Vulnerability Assessment

A systematic process of identifying, classifying, and prioritizing security weaknesses in systems, applications, and networks, using automated scanning, manual review, and threat intelligence to produce actionable remediation guidance.

Author
Unihackers Team
Reading time
3 min read
Last updated

Why It Matters

Modern enterprises run thousands of assets across cloud, on-premises, mobile, and IoT environments. Each asset can harbor known vulnerabilities (CVEs), misconfigurations, or insecure default settings. Without a systematic assessment program, organizations are blind to the weaknesses attackers will inevitably find.

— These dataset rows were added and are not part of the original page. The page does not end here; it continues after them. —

theorem execRuleSetDefault_keeps {f : CmdFrame} {s t : State}
    (h : execRuleSetDefault f s = .next t) : Keeps s t := by
  unfold execRuleSetDefault at h; injection h with h; subst h; try dsimp only
  repeat' (first | with_reducible exact Keeps.refl _ | with_reducible apply receiveSub_keeps | split)

theorem execRuleUndefine_keeps {f : CmdFrame} {s t : State}
    (h : execRuleUndefine f s = .next t) : Keeps s t := by
  unfold execRuleUndefine at h; injection h with h; subst h; try dsimp only
  repeat' (first | with_reducible exact Keeps.refl _ | with_reducible apply receiveSub_keeps | split)

theorem execRuleSwap_keeps {f : CmdFrame} {s t : State}
    (h : execRuleSwap f s = .next t) : Keeps s t := by
  unfold execRuleSwap at h; injection h with h; subst h; try dsimp only
  repeat' (first | with_reducible exact Keeps.refl _ | with_reducible apply receiveOp_keeps | split)

theorem execFlowRead_keeps {f : CmdFrame} {s t : State}
    (h : execFlowRead f s = .next t) : Keeps s t := by
  unfold execFlowRead at h; injection h with h; subst h; try dsimp only
  repeat' (first | with_reducible exact Keeps.refl _ | with_reducible apply receiveOp_keeps | split)

theorem execFlowDelete_keeps {f : CmdFrame} {s t : State}
    (h : execFlowDelete f s = .next t) : Keeps s t := by
  unfold execFlowDelete at h; injection h with h; subst h; try dsimp only
  repeat' (first | with_reducible exact Keeps.refl _ | with_reducible apply receiveOp_keeps | split)

theorem execRun_keeps {f : CmdFrame} {s t : State}
    (h : execRun f s = .next t) : Keeps s t := by
  unfold execRun at h; injection h with h; subst h; try dsimp only
  repeat' (first | with_reducible exact Keeps.refl _ | with_reducible apply receiveOp_keeps | split)

theorem execSlotRead_keeps {f : CmdFrame} {s t : State}
    (h : execSlotRead f s = .next t) : Keeps s t := by
  unfold execSlotRead at h; injection h with h; subst h; try dsimp only
  repeat' (first | with_reducible exact Keeps.refl _ | with_reducible apply receiveOp_keeps | split)

theorem execSlotRelease_keeps {f : CmdFrame} {s t : State}
    (h : execSlotRelease f s = .next t) : Keeps s t := by
  unfold execSlotRelease at h; injection h with h; subst h; try dsimp only
  repeat' (first | with_reducible exact Keeps.refl _ | with_reducible apply receiveOp_keeps | split)

theorem execCancelComplete_keeps {slot : Fin 4096} {s t : State}
    (h : execCancelComplete slot s = .next t) : Keeps s t := by
  unfold execCancelComplete at h; injection h with h; subst h; try dsimp only
  repeat' (first | with_reducible exact Keeps.refl _ | with_reducible apply cancelComplete_keeps | split)

theorem execSlotTtlExpiry_keeps {slot : Fin 4096} {s t : State}
    (h : execSlotTtlExpiry slot s = .next t) : Keeps s t := by
  unfold execSlotTtlExpiry at h; injection h with h; subst h; try dsimp only
  repeat' (first | with_reducible exact Keeps.refl _ | with_reducible apply slotTtlExpiry_keeps | split)

theorem execUnknownOpcode_keeps {f : CmdFrame} {s t : State}
    (h : execUnknownOpcode f s = .next t) : Keeps s t := by
  unfold execUnknownOpcode at h; injection h with h; subst h; try dsimp only
  repeat' (first | with_reducible exact Keeps.refl _ | with_reducible apply unknownOpcode_keeps | split)

theorem execImageBegin_keeps {f : CmdFrame} {s t : State}
    (h : execImageBegin f s = .next t) : Keeps s t := by
  unfold execImageBegin at h; injection h with h; subst h; try dsimp only
  repeat' (first | with_reducible exact Keeps.refl _ | with_reducible apply receiveSub_keeps | split)

theorem execImageData_keeps {f : CmdFrame} {media : Media} {s t : State}
    (h : execImageData f media s = .next t) : Keeps s t := by
  unfold execImageData at h; injection h with h; subst h; try dsimp only
  repeat' (first | with_reducible exact Keeps.refl _ | with_reducible apply receiveMedia_keeps | split)

theorem execImageFinish_keeps {f : CmdFrame} {s t : State}
    (h : execImageFinish f s = .next t) : Keeps s t := by
  unfold execImageFinish at h; injection h with h; subst h; try dsimp only
  repeat' (first | with_reducible exact Keeps.refl _ | with_reducible apply receiveSub_keeps | split)

theorem execImageDelete_keeps {f : CmdFrame} {s t : State}
    (h : execImageDelete f s = .next t) : Keeps s t := by
  unfold execImageDelete at h; injection h with h; subst h; try dsimp only
  repeat' (first | with_reducible exact Keeps.refl _ | with_reducible apply receiveSub_keeps | split)

theorem execActivateGrove_keeps {f : CmdFrame} {s t : State}
    (h : execActivateGrove f s = .next t) : Keeps s t := by
  unfold execActivateGrove at h; injection h with h; subst h; try dsimp only
  repeat' (first | with_reducible exact Keeps.refl _ | with_reducible apply receiveSub_keeps | split)

theorem execActivateTier2_keeps {f : CmdFrame} {s t : State}
    (h : execActivateTier2 f s = .next t) : Keeps s t := by
  unfold execActivateTier2 at h; injection h with h; subst h; try dsimp only
  repeat' (first | with_reducible exact Keeps.refl _ | with_reducible apply receiveSub_keeps | split)

theorem execActivateTier3_keeps {f : CmdFrame} {s t : State}
    (h : execActivateTier3 f s = .next t) : Keeps s t := by
  unfold execActivateTier3 at h; injection h with h; subst h; try dsimp only
  repeat' (first | with_reducible exact Keeps.refl _ | with_reducible apply receiveSub_keeps | split)

theorem execActivateUnload_keeps {f : CmdFrame} {s t : State}
    (h : execActivateUnload f s = .next t) : Keeps s t := by
  unfold execActivateUnload at h; injection h with h; subst h; try dsimp only
  repeat' (first | with_reducible exact Keeps.refl _ | with_reducible apply receiveSub_keeps | split)

theorem execUnloadComplete_keeps {slot : Fin 16} {s t : State}
    (h : execUnloadComplete slot s = .next t) : Keeps s t := by
  unfold execUnloadComplete at h; injection h with h; subst h; try dsimp only
  repeat' (first | with_reducible exact Keeps.refl _ | with_reducible apply whileRunning_keeps | with_reducible apply unloadComplete_keeps | split)

theorem execGateRelease_keeps {pipe : Fin 8} {queue : Fin 1024} {s t : State}
    (h : execGateRelease pipe queue s = .next t) : Keeps s t := by
  unfold execGateRelease at h; injection h with h; subst h; try dsimp only
  repeat' (first | with_reducible exact Keeps.refl _ | with_reducible apply whileRunning_keeps | with_reducible apply gateRelease_keeps | split)

theorem execFirmwareBegin_keeps {f : CmdFrame} {s t : State}
    (h : execFirmwareBegin f s = .next t) : Keeps s t := by
  unfold execFirmwareBegin at h; injection h with h; subst h; try dsimp only
  repeat' (first | with_reducible exact Keeps.refl _ | with_reducible apply receiveSub_keeps | split)

theorem execFirmwareData_keeps {f : CmdFrame} {media : Media} {s t : State}
    (h : execFirmwareData f media s = .next t) : Keeps s t := by
  unfold execFirmwareData at h; injection h with h; subst h; try dsimp only
  repeat' (first | with_reducible exact Keeps.refl _ | with_reducible apply receiveMedia_keeps | split)

theorem execFirmwareFinish_keeps {f : CmdFrame} {s t : State}
    (h : execFirmwareFinish f s = .next t) : Keeps s t := by
  unfold execFirmwareFinish at h; injection h with h; subst h; try dsimp only
  repeat' (first | with_reducible exact Keeps.refl _ | with_reducible apply receiveSub_keeps | split)

theorem execFirmwareActivate_keeps {f : CmdFrame} {s t : State}
    (h : execFirmwareActivate f s = .next t) : Keeps s t := by
  unfold execFirmwareActivate at h; injection h with h; subst h; try dsimp only
  repeat' (first | with_reducible exact Keeps.refl _ | with_reducible apply receiveOp_keeps | split)

theorem execFlashRead_keeps {f : CmdFrame} {media : Media} {s t : State}
    (h : execFlashRead f media s = .next t) : Keeps s t := by
  unfold execFlashRead at h; injection h with h; subst h; try dsimp only
  repeat' (first | with_reducible exact Keeps.refl _ | with_reducible apply receiveMedia_keeps | split)

theorem execFlashWrite_keeps {f : CmdFrame} {media : Media} {s t : State}
    (h : execFlashWrite f media s = .next t) : Keeps s t := by
  unfold execFlashWrite at h; injection h with h; subst h; try dsimp only
  repeat' (first | with_reducible exact Keeps.refl _ | with_reducible apply receiveMedia_keeps | split)

theorem execFlashErase_keeps {f : CmdFrame} {s t : State}
    (h : execFlashErase f s = .next t) : Keeps s t := by
  unfold execFlashErase at h; injection h with h; subst h; try dsimp only
  repeat' (first | with_reducible exact Keeps.refl _ | with_reducible apply receiveOp_keeps | split)

theorem execAttestQuote_keeps {f : CmdFrame} {s t : State}
    (h : execAttestQuote f s = .next t) : Keeps s t := by
  unfold execAttestQuote at h; injection h with h; subst h; try dsimp only
  repeat' (first | with_reducible exact Keeps.refl _ | with_reducible apply receiveOp_keeps | split)

theorem execAuditRead_keeps {f : CmdFrame} {s t : State}
    (h : execAuditRead f s = .next t) : Keeps s t := by
  unfold execAuditRead at h; injection h with h; subst h; try dsimp only
  repeat' (first | with_reducible exact Keeps.refl _ | with_reducible apply receiveOp_keeps | split)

The 2017 Equifax breach exploited an unpatched Apache Struts vulnerability disclosed two months earlier. The Log4Shell vulnerability (CVE-2021-44228) gave attackers remote code execution on millions of internet-facing systems. These incidents demonstrate that vulnerability assessment is not optional, it is the prerequisite for risk management in any security program.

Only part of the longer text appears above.